Remembering Valid Geometries

  • A linestring is simple if it does not intersect
library(sf)
library(tidyverse)
ls = st_linestring(rbind(c(0,0), c(1,1),  c(2,2), c(2,1), c(3,4)))

ls2 = st_linestring(rbind(c(0,0), c(1,1),  c(2,2), c(0,2), c(1,1), c(2,0)))

Remembering Valid Geometries

  • Valid polygons
    • Are closed (i.e., the last vertex equals the first)
    • Have holes (inner rings) that inside the the exterior boundary
    • Have holes that touch the exterior at no more than one vertex (they don’t extend across a line)
      • For multipolygons, adjacent polygons touch only at points
    • Do not repeat their own path

Remembering Valid Geometries

p1 = st_as_sfc("POLYGON((0 0, 0 10, 10 0, 10 10, 0 0))")
p2 = st_as_sfc("POLYGON((0 0, 0 10, 5 5,  0 0))")
p3 = st_as_sfc("POLYGON((5 5, 10 10, 10 0, 5 5))")
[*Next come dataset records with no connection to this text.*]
-- ==== Sys2Proof/Laws/State.lean ====
section
/-! SUPPORT. One lemma per field per shared update: no later proof unfolds a record update. -/

namespace Sys2Proof.Machine

/-! `sendAll` -/

@[simp] theorem sendAll_cfg (bs : List Byte) (s : State) : (sendAll bs s).cfg = s.cfg := rfl
@[simp] theorem sendAll_sessionValid (bs : List Byte) (s : State) : (sendAll bs s).sessionValid = s.sessionValid := rfl
@[simp] theorem sendAll_family (bs : List Byte) (s : State) : (sendAll bs s).family = s.family := rfl
@[simp] theorem sendAll_generation (bs : List Byte) (s : State) : (sendAll bs s).generation = s.generation := rfl
@[simp] theorem sendAll_capClass (bs : List Byte) (s : State) : (sendAll bs s).capClass = s.capClass := rfl
@[simp] theorem sendAll_blockLen (bs : List Byte) (s : State) : (sendAll bs s).blockLen = s.blockLen := rfl
@[simp] theorem sendAll_clockMode (bs : List Byte) (s : State) : (sendAll bs s).clockMode = s.clockMode := rfl
@[simp] theorem sendAll_negState (bs : List Byte) (s : State) : (sendAll bs s).negState = s.negState := rfl
@[simp] theorem sendAll_opState (bs : List Byte) (s : State) : (sendAll bs s).opState = s.opState := rfl
@[simp] theorem sendAll_reqOp (bs : List Byte) (s : State) : (sendAll bs s).reqOp = s.reqOp := rfl
@[simp] theorem sendAll_reqAddr (bs : List Byte) (s : State) : (sendAll bs s).reqAddr = s.reqAddr := rfl
@[simp] theorem sendAll_reqLen (bs : List Byte) (s : State) : (sendAll bs s).reqLen = s.reqLen := rfl
@[simp] theorem sendAll_resultKind (bs : List Byte) (s : State) : (sendAll bs s).resultKind = s.resultKind := rfl
@[simp] theorem sendAll_resultValue (bs : List Byte) (s : State) : (sendAll bs s).resultValue = s.resultValue := rfl
@[simp] theorem sendAll_tb (bs : List Byte) (s : State) : (sendAll bs s).tb = s.tb := rfl
@[simp] theorem sendAll_pkt (bs : List Byte) (s : State) : (sendAll bs s).pkt = s.pkt := rfl
@[simp] theorem sendAll_resp (bs : List Byte) (s : State) : (sendAll bs s).resp = s.resp := rfl
@[simp] theorem sendAll_bus (bs : List Byte) (s : State) : (sendAll bs s).bus = s.bus ++ bs.map .send := rfl
@[simp] theorem sendAll_cardIn (bs : List Byte) (s : State) : (sendAll bs s).cardIn = s.cardIn := rfl
@[simp] theorem sendAll_draws (bs : List Byte) (s : State) : (sendAll bs s).draws = s.draws := rfl
@[simp] theorem sendAll_hostIn (bs : List Byte) (s : State) : (sendAll bs s).hostIn = s.hostIn := rfl
@[simp] theorem sendAll_hostOut (bs : List Byte) (s : State) : (sendAll bs s).hostOut = s.hostOut := rfl
@[simp] theorem sendAll_refusedActs (bs : List Byte) (s : State) : (sendAll bs s).refusedActs = s.refusedActs := rfl

/-! `setPos` -/

@[simp] theorem setPos_cfg (p : Pos) (s : State) : (setPos p s).cfg = s.cfg := rfl
@[simp] theorem setPos_sessionValid (p : Pos) (s : State) : (setPos p s).sessionValid = s.sessionValid := rfl
@[simp] theorem setPos_family (p : Pos) (s : State) : (setPos p s).family = s.family := rfl
@[simp] theorem setPos_generation (p : Pos) (s : State) : (setPos p s).generation = s.generation := rfl
@[simp] theorem setPos_capClass (p : Pos) (s : State) : (setPos p s).capClass = s.capClass := rfl
@[simp] theorem setPos_blockLen (p : Pos) (s : State) : (setPos p s).blockLen = s.blockLen := rfl
@[simp] theorem setPos_clockMode (p : Pos) (s : State) : (setPos p s).clockMode = s.clockMode := rfl
@[simp] theorem setPos_negState (p : Pos) (s : State) : (setPos p s).negState = s.negState := rfl
@[simp] theorem setPos_opState (p : Pos) (s : State) : (setPos p s).opState = .busy p := rfl
@[simp] theorem setPos_reqOp (p : Pos) (s : State) : (setPos p s).reqOp = s.reqOp := rfl
@[simp] theorem setPos_reqAddr (p : Pos) (s : State) : (setPos p s).reqAddr = s.reqAddr := rfl
@[simp] theorem setPos_reqLen (p : Pos) (s : State) : (setPos p s).reqLen = s.reqLen := rfl
@[simp] theorem setPos_resultKind (p : Pos) (s : State) : (setPos p s).resultKind = s.resultKind := rfl
@[simp] theorem setPos_resultValue (p : Pos) (s : State) : (setPos p s).resultValue = s.resultValue := rfl
@[simp] theorem setPos_tb (p : Pos) (s : State) : (setPos p s).tb = s.tb := rfl
@[simp] theorem setPos_pkt (p : Pos) (s : State) : (setPos p s).pkt = s.pkt := rfl
@[simp] theorem setPos_resp (p : Pos) (s : State) : (setPos p s).resp = s.resp := rfl
@[simp] theorem setPos_bus (p : Pos) (s : State) : (setPos p s).bus = s.bus := rfl
@[simp] theorem setPos_cardIn (p : Pos) (s : State) : (setPos p s).cardIn = s.cardIn := rfl
@[simp] theorem setPos_draws (p : Pos) (s : State) : (setPos p s).draws = s.draws := rfl
@[simp] theorem setPos_hostIn (p : Pos) (s : State) : (setPos p s).hostIn = s.hostIn := rfl
@[simp] theorem setPos_hostOut (p : Pos) (s : State) : (setPos p s).hostOut = s.hostOut := rfl
@[simp] theorem setPos_refusedActs (p : Pos) (s : State) : (setPos p s).refusedActs = s.refusedActs := rfl

/-! `goCmd` -/

@[simp] theorem goCmd_cfg (p : Pos) (k : Cmd) (a : Word) (s : State) : (goCmd p k a s).cfg = s.cfg := rfl
@[simp] theorem goCmd_sessionValid (p : Pos) (k : Cmd) (a : Word) (s : State) : (goCmd p k a s).sessionValid = s.sessionValid := rfl
@[simp] theorem goCmd_family (p : Pos) (k : Cmd) (a : Word) (s : State) : (goCmd p k a s).family = s.family := rfl
@[simp] theorem goCmd_generation (p : Pos) (k : Cmd) (a : Word) (s : State) : (goCmd p k a s).generation = s.generation := rfl
@[simp] theorem goCmd_capClass (p : Pos) (k : Cmd) (a : Word) (s : State) : (goCmd p k a s).capClass = s.capClass := rfl
@[simp] theorem goCmd_blockLen (p : Pos) (k : Cmd) (a : Word) (s : State) : (goCmd p k a s).blockLen = s.blockLen := rfl
@[simp] theorem goCmd_clockMode (p : Pos) (k : Cmd) (a : Word) (s : State) : (goCmd p k a s).clockMode = s.clockMode := rfl
@[simp] theorem goCmd_negState (p : Pos) (k : Cmd) (a : Word) (s : State) : (goCmd p k a s).negState = s.negState := rfl
@[simp] theorem goCmd_opState (p : Pos) (k : Cmd) (a : Word) (s : State) : (goCmd p k a s).opState = .busy p := rfl
@[simp] theorem goCmd_reqOp (p : Pos) (k : Cmd) (a : Word) (s : State) : (goCmd p k a s).reqOp = s.reqOp := rfl
@[simp] theorem goCmd_reqAddr (p : Pos) (k : Cmd) (a : Word) (s : State) : (goCmd p k a s).reqAddr = s.reqAddr := rfl
@[simp] theorem goCmd_reqLen (p : Pos) (k : Cmd) (a : Word) (s : State) : (goCmd p k a s).reqLen = s.reqLen := rfl
@[simp] theorem goCmd_resultKind (p : Pos) (k : Cmd) (a : Word) (s : State) : (goCmd p k a s).resultKind = s.resultKind := rfl
@[simp] theorem goCmd_resultValue (p : Pos) (k : Cmd) (a : Word) (s : State) : (goCmd p k a s).resultValue = s.resultValue := rfl
@[simp] theorem goCmd_tb (p : Pos) (k : Cmd) (a : Word) (s : State) : (goCmd p k a s).tb = s.tb := rfl
@[simp] theorem goCmd_pkt (p : Pos) (k : Cmd) (a : Word) (s : State) : (goCmd p k a s).pkt = frame (s.cfg.idx k) a := rfl
@[simp] theorem goCmd_resp (p : Pos) (k : Cmd) (a : Word) (s : State) : (goCmd p k a s).resp = s.resp := rfl
@[simp] theorem goCmd_bus (p : Pos) (k : Cmd) (a : Word) (s : State) : (goCmd p k a s).bus = s.bus := rfl
@[simp] theorem goCmd_cardIn (p : Pos) (k : Cmd) (a : Word) (s : State) : (goCmd p k a s).cardIn = s.cardIn := rfl
@[simp] theorem goCmd_draws (p : Pos) (k : Cmd) (a : Word) (s : State) : (goCmd p k a s).draws = s.draws := rfl
@[simp] theorem goCmd_hostIn (p : Pos) (k : Cmd) (a : Word) (s : State) : (goCmd p k a s).hostIn = s.hostIn := rfl
@[simp] theorem goCmd_hostOut (p : Pos) (k : Cmd) (a : Word) (s : State) : (goCmd p k a s).hostOut = s.hostOut := rfl
@[simp] theorem goCmd_refusedActs (p : Pos) (k : Cmd) (a : Word) (s : State) : (goCmd p k a s).refusedActs = s.refusedActs := rfl

/-! `select` -/

@[simp] theorem select_cfg (s : State) : (select s).cfg = s.cfg := rfl
@[simp] theorem select_sessionValid (s : State) : (select s).sessionValid = s.sessionValid := rfl
@[simp] theorem select_family (s : State) : (select s).family = s.family := rfl
@[simp] theorem select_generation (s : State) : (select s).generation = s.generation := rfl
@[simp] theorem select_capClass (s : State) : (select s).capClass = s.capClass := rfl
@[simp] theorem select_blockLen (s : State) : (select s).blockLen = s.blockLen := rfl
@[simp] theorem select_clockMode (s : State) : (select s).clockMode = s.clockMode := rfl
@[simp] theorem select_negState (s : State) : (select s).negState = s.negState := rfl
@[simp] theorem select_opState (s : State) : (select s).opState = s.opState := rfl
@[simp] theorem select_reqOp (s : State) : (select s).reqOp = s.reqOp := rfl
@[simp] theorem select_reqAddr (s : State) : (select s).reqAddr = s.reqAddr := rfl
@[simp] theorem select_reqLen (s : State) : (select s).reqLen = s.reqLen := rfl
@[simp] theorem select_resultKind (s : State) : (select s).resultKind = s.resultKind := rfl
@[simp] theorem select_resultValue (s : State) : (select s).resultValue = s.resultValue := rfl
@[simp] theorem select_tb (s : State) : (select s).tb = s.tb := rfl
@[simp] theorem select_pkt (s : State) : (select s).pkt = s.pkt := rfl
@[simp] theorem select_resp (s : State) : (select s).resp = s.resp := rfl
@[simp] theorem select_bus (s : State) : (select s).bus = s.bus ++ [.select] := rfl
@[simp] theorem select_cardIn (s : State) : (select s).cardIn = s.cardIn := rfl
@[simp] theorem select_draws (s : State) : (select s).draws = s.draws := rfl
@[simp] theorem select_hostIn (s : State) : (select s).hostIn = s.hostIn := rfl
@[simp] theorem select_hostOut (s : State) : (select s).hostOut = s.hostOut := rfl
@[simp] theorem select_refusedActs (s : State) : (select s).refusedActs = s.refusedActs := rfl

/-! `endNoBus` -/

@[simp] theorem endNoBus_cfg (r : Option ErrorKind) (s : State) : (endNoBus r s).cfg = s.cfg := rfl
@[simp] theorem endNoBus_sessionValid (r : Option ErrorKind) (s : State) : (endNoBus r s).sessionValid = s.sessionValid := rfl
@[simp] theorem endNoBus_family (r : Option ErrorKind) (s : State) : (endNoBus r s).family = s.family := rfl
@[simp] theorem endNoBus_generation (r : Option ErrorKind) (s : State) : (endNoBus r s).generation = s.generation := rfl
@[simp] theorem endNoBus_capClass (r : Option ErrorKind) (s : State) : (endNoBus r s).capClass = s.capClass := rfl
@[simp] theorem endNoBus_blockLen (r : Option ErrorKind) (s : State) : (endNoBus r s).blockLen = s.blockLen := rfl
@[simp] theorem endNoBus_clockMode (r : Option ErrorKind) (s : State) : (endNoBus r s).clockMode = s.clockMode := rfl
@[simp] theorem endNoBus_negState (r : Option ErrorKind) (s : State) : (endNoBus r s).negState = s.negState := rfl
@[simp] theorem endNoBus_opState (r : Option ErrorKind) (s : State) : (endNoBus r s).opState = .idle := rfl
@[simp] theorem endNoBus_reqOp (r : Option ErrorKind) (s : State) : (endNoBus r s).reqOp = s.reqOp := rfl
@[simp] theorem endNoBus_reqAddr (r : Option ErrorKind) (s : State) : (endNoBus r s).reqAddr = s.reqAddr := rfl
@[simp] theorem endNoBus_reqLen (r : Option ErrorKind) (s : State) : (endNoBus r s).reqLen = s.reqLen := rfl
@[simp] theorem endNoBus_resultKind (r : Option ErrorKind) (s : State) : (endNoBus r s).resultKind = some (resultCode r) := rfl
@[simp] theorem endNoBus_resultValue (r : Option ErrorKind) (s : State) : (endNoBus r s).resultValue = s.resultValue := rfl
@[simp] theorem endNoBus_tb (r : Option ErrorKind) (s : State) : (endNoBus r s).tb = s.tb := rfl
@[simp] theorem endNoBus_pkt (r : Option ErrorKind) (s : State) : (endNoBus r s).pkt = s.pkt := rfl
@[simp] theorem endNoBus_resp (r : Option ErrorKind) (s : State) : (endNoBus r s).resp = s.resp := rfl
@[simp] theorem endNoBus_bus (r : Option ErrorKind) (s : State) : (endNoBus r s).bus = s.bus := rfl
@[simp] theorem endNoBus_cardIn (r : Option ErrorKind) (s : State) : (endNoBus r s).cardIn = s.cardIn := rfl
@[simp] theorem endNoBus_draws (r : Option ErrorKind) (s : State) : (endNoBus r s).draws = s.draws := rfl
@[simp] theorem endNoBus_hostIn (r : Option ErrorKind) (s : State) : (endNoBus r s).hostIn = s.hostIn := rfl
@[simp] theorem endNoBus_hostOut (r : Option ErrorKind) (s : State) : (endNoBus r s).hostOut = s.hostOut := rfl
@[simp] theorem endNoBus_refusedActs (r : Option ErrorKind) (s : State) : (endNoBus r s).refusedActs = s.refusedActs := rfl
Remembering Valid Geometries

p4 = st_as_sfc(c("POLYGON((0 0, 0 10, 5 5,  0 0))", "POLYGON((5 5, 10 10, 10 0, 5 5))"))
plot(p4, col=c( "#7C4A89", "blue"))

Empty Geometries

  • Empty geometries arise when an operation produces NULL outcomes (like looking for the intersection between two non-intersecting polygons)

  • sf allows empty geometries to make sure that information about the data type is retained

  • Similar to a data.frame with no rows or a list with NULL values

  • Most vector operations require simple, valid geometries

Predicates

Using Unary Predicates

  • Unary predicates accept single geometries (or geometry collections)
  • Provide helpful ways to check whether your data is ready to analyze
  • Use the st_ prefix and return TRUE/FALSE
predicate asks…
is_simple is the geometry self-intersecting (i.e., simple)?
is_valid is the geometry valid?
is_empty is the geometry column of an object empty?
is_longlat does the object have geographic coordinates? (FALSE if coords are projected, NA if no crs)
is(geometry, class) is the geometry of a particular class?

Checking Geometries With Unary Predicates

  • Before conducting costly analyses, it’s worth checking for:
  1. empty geometries, using any(st_is_empty(x)))
  2. corrupt geometries, using any(is.na(st_is_valid(x)))
  3. invalid geometries, using any(na.omit(st_is_valid(x)) == FALSE); in case of corrupt and/or invalid geometries,
  4. in case of invalid geometries, query the reason for invalidity by st_is_valid(x, reason = TRUE)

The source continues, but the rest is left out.